February 19, 2009 by  
Filed under Credit Report, Credit score

The holiday period of the year is usually accompanied with lot of fraudulent credit card cases, theft with regards to identification of a person. One needs to ensure that one keeps a check as well as track on his/her credit report. So then how do you go about this checking of credit reports. Let me explain this to you. One needs to check one’s credit report with regard to the following points:

  • Any case of errors/ambiguity
  • Any cases related to fraudulent entries/identification theft
  • To enable one to avail of the best possible interest rate
  • Since many lenders rely on credit score, need to update your report and maintain an accurate credit report.

Time when you need to check your credit report:

One is advised to check one’s credit report when one is absolutely sure of one’s credit records and you do not anticipate any major purchases in that particular year.

Always ensure an accurate credit report before you apply for a loan or a mortgage of a bank so that you have enough time in correcting and rectifying any errors, if any. An inaccurate report would be the reason why your request for loan could be rejected outright.

In case you have not been able to get a loan sanction from the credit report submitted by the credit bureau, then you have every right to ask for your free copy so as to find out the reasons behind the rejection of the loan by the bank or the lender.

You also need to check your credit repot in case you are a victim of identification theft.
In case you intend to clear your negative credit score and start afresh, you need to keep a check on your credit report.

How does one go about checking his or her credit report?

The 3 bureaus which are connected with the credit report are Equifax, Transunion and Experion. It is mandatory that you get your free credit report from either of the agencies annually. You could cross check the reports of all these 3 agencies because the reports do not normally tally with each other. You could check for discrepancies and errors if any and report the matter to these agencies.

Try and order the reports from these agencies giving a gap of 1 month in between, so that you have a correct picture of your credit score. Compare the reports thoroughly. There is this bureau which is the annual credit report.com site which gives a free credit report online. One can check one’s credit score without having to shell out extra dollars. There are other private agencies who do offer this service, for a fee but one is advised to be aware of such scams.

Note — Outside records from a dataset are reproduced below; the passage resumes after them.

-- ==== Sys2Proof/Certificates/Slice0/Obligations.lean ====
section
/-! DEFINITION. The statements about the machine. Each formalises rules of the specification, or says how the machine keeps a
property of its own; the values they use are written with bit vectors and integers, not with the machine's own functions, wherever
the rule gives a formula. -/

namespace Sys2Proof.Claims

open Sys2Proof Sys2Proof.Machine

/-! ### Values -/

/-- The integer that a code stands for (R33): two's complement for an i type, unsigned for a b type. -/
def asInt (t : Ty) (a : Nat) : Int :=
  if Ty.signed t then (BitVec.ofNat (Ty.bits t) a).toInt else ((BitVec.ofNat (Ty.bits t) a).toNat : Int)

/-- The code of an integer wrapped to a type. -/
def code (t : Ty) (i : Int) : Nat := (BitVec.ofInt (Ty.bits t) i).toNat

/-- The least and the greatest value of an integer type. -/
def lo (t : Ty) : Int := if Ty.signed t then -(2 : Int) ^ (Ty.bits t - 1) else 0
/-- The greatest value of an integer type. -/
def hi (t : Ty) : Int := if Ty.signed t then (2 : Int) ^ (Ty.bits t - 1) - 1 else (2 : Int) ^ Ty.bits t - 1

/-- An integer result in a lane: wrapped to the type, or, where `.sat` stands, clamped to it, with ST when that changes it (R48). -/
def clampTo (sat : Bool) (t : Ty) (i : Int) : Nat × Bool :=
  if sat then (code t (max (lo t) (min (hi t) i)), decide (i < lo t) || decide (hi t < i)) else (code t i, false)

/-- A lane's result that takes the poison of every source, leaves the rounding state, and sets ST alone, where it says so. -/
def plain (g : List (Nat × Bool) → Nat × Bool) : Nat → List (Nat × Bool) → Word32 → LaneOut :=
  fun _ vs rs => { v := (g vs).1, p := vs.any (fun v => v.2), fl := if (g vs).2 then flST else 0, rs := rs }

/-- The source operands a and b, read in the type of the instruction. -/
def ab (e : Enc) : List Src := [{ o := e.a, ty := e.ty }, { o := e.b, ty := e.ty }]

/-- The third source of an instruction that has three (R102): the old value of the destination, or an operand-file entry. -/
def cOpnd (e : Enc) : Opnd := if e.x = 0 then e.d else .opf (e.x.setWidth 3)

/-- Sources a, b and c in the type of the instruction. -/
def abc (e : Enc) : List Src := ab e ++ [{ o := cOpnd e, ty := e.ty }]

/-- An instruction of two integer sources. -/
def Binary (i : Enc → Instr) (e : Enc) (g : Nat → Nat → Nat × Bool) : Prop :=
  Computes (i e) e (ab e) (Ty.bytes e.ty) (Ty.bits e.ty) false (plain (fun vs => g (srcVal vs 0) (srcVal vs 1)))

/-- An instruction of one integer source. -/
def Unary (i : Enc → Instr) (e : Enc) (g : Nat → Nat × Bool) : Prop :=
  Computes (i e) e [{ o := e.a, ty := e.ty }] (Ty.bytes e.ty) (Ty.bits e.ty) false (plain (fun vs => g (srcVal vs 0)))

/-- An instruction of three integer sources; b is read in a type of its own. -/
def Ternary (i : Enc → Instr) (e : Enc) (b : Src) (g : Nat → Nat → Nat → Nat) : Prop :=
  Computes (i e) e [{ o := e.a, ty := e.ty }, b, { o := cOpnd e, ty := e.ty }] (Ty.bytes e.ty) (Ty.bits e.ty) false
    (plain (fun vs => (g (srcVal vs 0) (srcVal vs 1) (srcVal vs 2), false)))

/-- The field of BFE and BFI that b gives: the least significant bit and the length (R116). -/
def fieldAt (b : Nat) : Nat := b % 256
/-- The length of the field, at most the width. -/
def fieldLen (w b : Nat) : Nat := min (b / 256 % 256) w

/-- Source b of BFE and BFI, read as a b32 value. -/
def asWord (e : Enc) : Src := { o := e.b, ty := .b32, raw := true }

end Sys2Proof.Claims
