-- ==== Sys2Proof/Laws/State.lean ====
section
/-! SUPPORT. What each named update of the state leaves as it was, one lemma per field, and what a part reads after it is written. -/

namespace Sys2Proof.Laws

open Sys2Proof Sys2Proof.Machine

/-! ### A part reads what was written to it -/

@[simp] theorem setGroup_group?_self (s : State) (g : Nat) (x : Group) : (s.setGroup g x).group? g = some x :=
  tget?_tput_self s.groups g x

theorem setGroup_group?_ne (s : State) {g h : Nat} (n : h ≠ g) (x : Group) : (s.setGroup g x).group? h = s.group? h :=
  tget?_tput_ne s.groups n x

theorem modGroup_group?_self (s : State) (g : Nat) (f : Group → Group) : (s.modGroup g f).group? g = (s.group? g).map f := by
  unfold State.modGroup
  cases h : s.group? g <;> simp [h]

theorem modGroup_group?_ne (s : State) {g h : Nat} (n : h ≠ g) (f : Group → Group) : (s.modGroup g f).group? h = s.group? h := by
  unfold State.modGroup
  cases hg : s.group? g <;> simp [setGroup_group?_ne, n]

/-- Changing a group that exists writes the changed record. -/
theorem modGroup_eq (s : State) (g : Nat) (x : Group) (f : Group → Group) (h : s.group? g = some x) :
    s.modGroup g f = s.setGroup g (f x) := by
  simp [State.modGroup, h]

@[simp] theorem setTeam_team?_self (s : State) (t : Nat) (x : Team) : (s.setTeam t x).team? t = some x :=
  tget?_tput_self s.teams t x

theorem setTeam_team?_ne (s : State) {t u : Nat} (n : u ≠ t) (x : Team) : (s.setTeam t x).team? u = s.team? u :=
  tget?_tput_ne s.teams n x

@[simp] theorem setCtx_ctx_self (s : State) (c : Nat) (x : Ctx) : (s.setCtx c x).ctx c = x := cget_cput_self _ _ c x

theorem setCtx_ctx_ne (s : State) {c d : Nat} (n : d ≠ c) (x : Ctx) : (s.setCtx c x).ctx d = s.ctx d := cget_cput_ne _ _ n x

@[simp] theorem modCtx_ctx_self (s : State) (c : Nat) (f : Ctx → Ctx) : (s.modCtx c f).ctx c = f (s.ctx c) :=
  setCtx_ctx_self s c _

@[simp] theorem setCore_core_self (s : State) (c : Nat) (x : Core) : (s.setCore c x).core c = x := cget_cput_self _ _ c x

theorem setCore_core_ne (s : State) {c d : Nat} (n : d ≠ c) (x : Core) : (s.setCore c x).core d = s.core d := cget_cput_ne _ _ n x

@[simp] theorem modCore_core_self (s : State) (c : Nat) (f : Core → Core) : (s.modCore c f).core c = f (s.core c) :=
  setCore_core_self s c _

/-- A counter counts. -/
theorem count_self (s : State) (c k n : Nat) :
    cget 0 ((s.count c k n).core c).pmc k = cget 0 (s.core c).pmc k + BitVec.ofNat 64 n := by
  simp [State.count]
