/-- A digit stands at its place. -/
theorem ofDigits_digit {b : Nat} (ds : List Nat) (h : ∀ d ∈ ds, d < b) (i : Nat) : Nat.ofDigits b ds / b ^ i % b = ds.getD i 0 := by
  induction ds generalizing i with
  | nil => simp
  | cons d ds ih =>
    have hd : d < b := h d (by simp)
    have hb : 0 < b := by omega
    cases i with
    | zero => simp [Nat.ofDigits_cons, Nat.mod_eq_of_lt hd]
    | succ i =>
      rw [pow_succ', ← Nat.div_div_eq_div_mul, Nat.ofDigits_cons, Nat.add_mul_div_left _ _ hb, Nat.div_eq_of_lt hd, Nat.zero_add,
        ih (fun e he => h e (by simp [he])) i, List.getD_cons_succ]

/-! ### Two's complement (R33) -/

theorem wrapBits_lt (n : Nat) (i : Int) : wrapBits n i < 2 ^ n := by
  have h : (0 : Int) < (2 ^ n : Nat) := by exact_mod_cast Nat.two_pow_pos n
  unfold wrapBits
  exact (Int.toNat_lt (Int.emod_nonneg i h.ne')).mpr (Int.emod_lt_of_pos i h)

theorem signedOf_mod (n v : Nat) : signedOf n (v % 2 ^ n) = signedOf n v := by simp only [signedOf, Nat.mod_mod]

/-- A two's-complement reading is that of the bit vector. -/
theorem signedOf_eq_toInt (n v : Nat) : signedOf n v = (BitVec.ofNat n v).toInt := by
  cases n with
  | zero => simp [signedOf, Nat.mod_one, BitVec.toInt_zero_length]
  | succ n =>
    simp only [signedOf, BitVec.toInt_eq_toNat_cond, BitVec.toNat_ofNat, Nat.add_sub_cancel, Nat.pow_succ', Nat.mul_lt_mul_left Nat.two_pos]
    split
    · rfl
    · push_cast; rw [pow_succ']

/-- A difference that fits its width reads back from it. -/
theorem signedOf_wrapBits {n : Nat} {i : Int} (hl : -(2 ^ n : Nat) ≤ i) (hh : i < (2 ^ n : Nat)) :
    signedOf (n + 1) (wrapBits (n + 1) i) = i := by
  have hw : wrapBits (n + 1) i = (BitVec.ofInt (n + 1) i).toNat := rfl
  have hp : ((2 ^ (n + 1) : Nat) : Int) = 2 * (2 ^ n : Nat) := by push_cast; ring
  rw [signedOf_eq_toInt, hw, BitVec.ofNat_toNat, BitVec.setWidth_eq, BitVec.toInt_ofInt]
  exact Int.bmod_eq_of_le (by omega) (by omega)

/-! ### Lane masks -/

theorem getLsbD_maskOf (ls : List Nat) (l : Nat) : (maskOf ls).getLsbD l = (decide (l < 32) && decide (l ∈ ls)) := by
  have fold (m : Mask) : (ls.foldl (fun m l => m ||| ((1#32) <<< l)) m).getLsbD l = (m.getLsbD l || (decide (l < 32) && decide (l ∈ ls))) := by
    induction ls generalizing m with
    | nil => simp
    | cons k ls ih =>
      have lane : ((1#32) <<< k).getLsbD l = (decide (l < 32) && decide (l = k)) := by
        rw [BitVec.getLsbD_shiftLeft, BitVec.getLsbD_one, Bool.eq_iff_iff]
        simp
        omega
      rw [List.foldl_cons, ih, BitVec.getLsbD_or, lane, Bool.eq_iff_iff]
      simp only [Bool.or_eq_true, Bool.and_eq_true, decide_eq_true_eq, List.mem_cons]
      tauto
  simpa [maskOf] using fold 0

end Sys2Proof.Proofs.Bits
end

section
/-! VSPILL and VFILL, and what a spill slot holds (R75, R76, R191, R192). -/

namespace Sys2Proof.Proofs.Spill

open Sys2Proof Sys2Proof.Machine Sys2Proof.Claims Sys2Proof.Laws Sys2Proof.Proofs.Bits

/-! ### Differences (R76) -/

/-- The base and a word's difference from it give the word. -/
theorem wrapBits_add_spillDiff (x0 : Nat) {v : Nat} (hv : v < 2 ^ 32) : wrapBits 32 ((x0 : Int) + spillDiff x0 v) = v := by
  unfold spillDiff signedOf wrapBits
  split <;> omega

/-- Numbers of one width, packed side by side, are digits. -/
theorem foldl_packed (f : Nat → Nat) (w : Nat) (ys : List Nat) (a k n : Nat) (hk : ys.length ≤ k) :
    (ys.zip (List.range' a k)).foldl (fun n p => n + f p.1 * 2 ^ (w * p.2)) n = n + 2 ^ (w * a) * Nat.ofDigits (2 ^ w) (ys.map f) := by
  induction ys generalizing a k n with
  | nil => simp
  | cons y ys ih =>
    obtain ⟨k, rfl⟩ : ∃ j, k = j + 1 := ⟨k - 1, by simp at hk; omega⟩
    rw [List.range'_succ, List.zip_cons_cons, List.foldl_cons, ih _ _ _ (by simpa using hk), List.map_cons, Nat.ofDigits_cons]
    ring

/-- Differences are packed from lane 1 on (R76). -/
theorem packDiffs_eq (xs : List Nat) (w : Nat) (h : xs.length ≤ 32) :
    packDiffs xs w = Nat.ofDigits (2 ^ w) (xs.tail.map (fun v => wrapBits w (spillDiff (xs.headD 0) v))) := by
  rw [packDiffs, List.range_eq_range', foldl_packed (fun v => wrapBits w (spillDiff (xs.headD 0) v)) w xs.tail 0 31 0 (by simp; omega)]
  simp

/-- The word of a lane in a format of differences. -/
theorem fillWord_packed {xs : List Nat} {fmt w n l : Nat} (hf : fmt ≠ 0x00 ∧ fmt ≠ 0x21) (hw : spillWidth fmt = w + 1) (hn : 31 * (w + 1) ≤ 8 * n)
    (hlen : xs.length = 32) (hx : ∀ x ∈ xs, x < 2 ^ 32) (hd : diffsFit xs (2 ^ w) = true) (hl : l < 32) :
    fillWord fmt (leNat (leBytes 4 (xs.headD 0) ++ leBytes n (packDiffs xs (w + 1)))) l = xs.getD l 0 := by
  obtain ⟨x0, ys, rfl⟩ : ∃ x0 ys, xs = x0 :: ys := List.exists_cons_of_length_eq_add_one hlen
  simp only [List.length_cons, Nat.reduceEqDiff] at hlen
  have h0 : x0 < 2 ^ 32 := hx x0 (by simp)
  let ds := ys.map (fun v => wrapBits (w + 1) (spillDiff x0 v))
  have digit : ∀ d ∈ ds, d < 2 ^ (w + 1) := by
    simp only [ds, List.mem_map]
    rintro _ ⟨v, -, rfl⟩
    exact wrapBits_lt _ _
  have pack : packDiffs (x0 :: ys) (w + 1) = Nat.ofDigits (2 ^ (w + 1)) ds := packDiffs_eq _ _ (by simp; omega)
  have small : packDiffs (x0 :: ys) (w + 1) < 256 ^ n := by
    rw [pack]
    calc Nat.ofDigits (2 ^ (w + 1)) ds < (2 ^ (w + 1)) ^ ds.length := Nat.ofDigits_lt_base_pow_length (Nat.one_lt_two_pow (by omega)) digit
      _ = 2 ^ ((w + 1) * 31) := by rw [← pow_mul]; simp [ds, hlen]
      _ ≤ 2 ^ (8 * n) := Nat.pow_le_pow_right (by omega) (by omega)
      _ = 256 ^ n := by rw [pow_mul]; norm_num
  rw [List.headD_cons, leNat_leBytes_append 4 _ _ h0, leNat_leBytes small]
  unfold fillWord
  simp only [hw, if_neg hf.1, if_neg hf.2]
  cases l with
  | zero => simp; omega
  | succ l =>
    have low : (x0 + 256 ^ 4 * packDiffs (x0 :: ys) (w + 1)) % 2 ^ 32 = x0 := by omega
    have high : (x0 + 256 ^ 4 * packDiffs (x0 :: ys) (w + 1)) >>> (32 + (w + 1) * l) % 2 ^ (w + 1) = ds.getD l 0 := by
      have rest : (x0 + 256 ^ 4 * packDiffs (x0 :: ys) (w + 1)) / 2 ^ 32 = packDiffs (x0 :: ys) (w + 1) := by omega
      rw [Nat.shiftRight_add, Nat.shiftRight_eq_div_pow _ 32, rest, Nat.shiftRight_eq_div_pow, pow_mul, pack, ofDigits_digit ds digit]
    have lane : l < ys.length := by omega
    have mem : ys[l] ∈ x0 :: ys := List.mem_cons_of_mem _ (List.getElem_mem lane)
    have fits : -(2 ^ w : Nat) ≤ spillDiff x0 ys[l] ∧ spillDiff x0 ys[l] < (2 ^ w : Nat) := by
      have := List.all_eq_true.mp hd _ mem
      simpa using this
    rw [if_neg (by omega), Nat.add_sub_cancel, ← signedOf_mod, high, low, List.getD_cons_succ, List.getD_eq_getElem _ _ lane,
      List.getD_eq_getElem _ _ (by simpa [ds] using lane), List.getElem_map, signedOf_wrapBits fits.1 fits.2,
      wrapBits_add_spillDiff x0 (hx _ mem)]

Another alternative to check out if there is any fraud is to order for a 3 in 1 report from Myfico.com. One is advised that one checks one’s credit report periodically so that you do not fall a prey to frauds and identity theft. You are also aware of any errors if any or wrong entries passed in the report. Even otherwise you need to be extra careful with regards to keeping a track on your credit reports especially during the holiday season when there are maximum chances of identity thefts, errors and frauds.